A un paso de otra final ATP

Este fin de semana, en el ATP 250 de Metz, pudimos obersvar la mejoría latente del parisino, con una semifinal ante Pablo Carreño que pudo haberse llevado cualquiera “Hice un partido consistente, pero me enfrenté a un rival que fue mejor que yo”, aceptó Gael tras caer por un doble 7-5. “Estoy contento porque competí bien, por momentos le hice daño, incluso podía haber ganado algún set, o incluso los dos. Son estos tipos de partidos los que tengo que ganar si quiero seguir escalando hasta la parte alta, donde están los mejores. Ahora me voy al torneo de Sofía, donde quiero mantener esta dinámica y tratar de ganar”, aseguró.

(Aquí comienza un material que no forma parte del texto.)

-- ==== Sys2Proof/Certificates/Slice0/Obligations.lean ====
section
/-! DEFINITION. The statements about the model that are to be proved. -/

open Sys2Proof Sys2Proof.Machine

/-! ### Integer and word instructions -/

/-- R253, R255: the arithmetic instructions complete with the exact result of each element fitted to the element, and change
only their destination, the pc and the open latency. -/
def Obligations.IntegerArithmeticCompletes : Prop :=
  ∀ d a b i : BitVec 8,
    Computes (.add d a b) d (fun _ => formShape d [a, b]) (fun s r => (fit2 s.cur.mode (fun x y => x + y) (r a) (r b)).1) ∧
    Computes (.sub d a b) d (fun _ => formShape d [a, b]) (fun s r => (fit2 s.cur.mode (fun x y => x - y) (r a) (r b)).1) ∧
    Computes (.mul d a b) d (fun _ => formShape d [a, b]) (fun s r => (fit2 s.cur.mode (fun x y => x * y) (r a) (r b)).1) ∧
    Computes (.mulhi d a b) d (fun _ => formShape d [a, b])
      (fun s r => (plain2 s.cur.mode (fun w x y => wrap w (x * y / 2 ^ w)) (r a) (r b)).1) ∧
    Computes (.mad d a b) d (fun _ => formShape d [a, b, d]) (fun s r => (fitMad s.cur.mode (r a) (r b) (r d)).1) ∧
    Computes (.min d a b) d (fun _ => formShape d [a, b])
      (fun s r => (plain2 s.cur.mode (fun w x y => wrap w (if x ≤ y then x else y)) (r a) (r b)).1) ∧
    Computes (.max d a b) d (fun _ => formShape d [a, b])
      (fun s r => (plain2 s.cur.mode (fun w x y => wrap w (if x ≤ y then y else x)) (r a) (r b)).1) ∧
    Computes (.abs d a) d (fun _ => formShape d [a]) (fun s r => (fit1 s.cur.mode (fun x => |x|) (r a)).1) ∧
    Computes (.neg d a) d (fun _ => formShape d [a]) (fun s r => (fit1 s.cur.mode (fun x => -x) (r a)).1) ∧
    Computes (.addI d a i) d (fun _ => formShape d [a])
      (fun s r => (fit2 s.cur.mode (fun x y => x + y) (r a) (immWord (mType s.cur.mode) true i)).1) ∧
    Computes (.mulI d a i) d (fun _ => formShape d [a])
      (fun s r => (fit2 s.cur.mode (fun x y => x * y) (r a) (immWord (mType s.cur.mode) true i)).1)

/-- R256, R228: shifts complete; an amount of the element width or more gives 0, or the sign for SRA. -/
def Obligations.ShiftsComplete : Prop :=
  ∀ (d a b : BitVec 8) (i : BitVec 5),
    Computes (.shl d a b) d (fun _ => formShape d [a, b]) (fun s r => (shlFn s.cur.mode (r a) (r b)).1) ∧
    Computes (.shr d a b) d (fun _ => formShape d [a, b]) (fun s r => (shrFn s.cur.mode (r a) (r b)).1) ∧
    Computes (.sra d a b) d (fun _ => formShape d [a, b]) (fun s r => (sraFn s.cur.mode (r a) (r b)).1) ∧
    Computes (.shlI d a i) d (fun _ => formShape d [a]) (fun s r => (shlFn s.cur.mode (r a) (immShift (mType s.cur.mode) i)).1) ∧
    Computes (.shrI d a i) d (fun _ => formShape d [a]) (fun s r => (shrFn s.cur.mode (r a) (immShift (mType s.cur.mode) i)).1) ∧
    Computes (.sraI d a i) d (fun _ => formShape d [a]) (fun s r => (sraFn s.cur.mode (r a) (immShift (mType s.cur.mode) i)).1)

Es el impulso del nuevo Monfils, ya sin fantasmas a su alrededor y mucho más enfocado en la competición. ¿Volveremos a ver al mejor Gael? Eso es decir demasiado, pero el galo está listo para volver a dejarse la piel por intentarlo. “Quiero llegar en buena forma a Indian Wells, es un torneo que siempre me ha gustado. Siempre que uno no está jugando bien, el calendario te empuja a disputar la mayor cantidad posible de torneos, sobre todo en mi caso que vengo de jugar muy poco. El calendario me pide jugar más si quiero cumplir mis objetivos, quiero ganar partidos, conseguir varias victorias en cadena. Estoy trabajando con mi equipo lo mejor posible, no hay otra solución si quiero llegar donde quiero estar”, concluyó.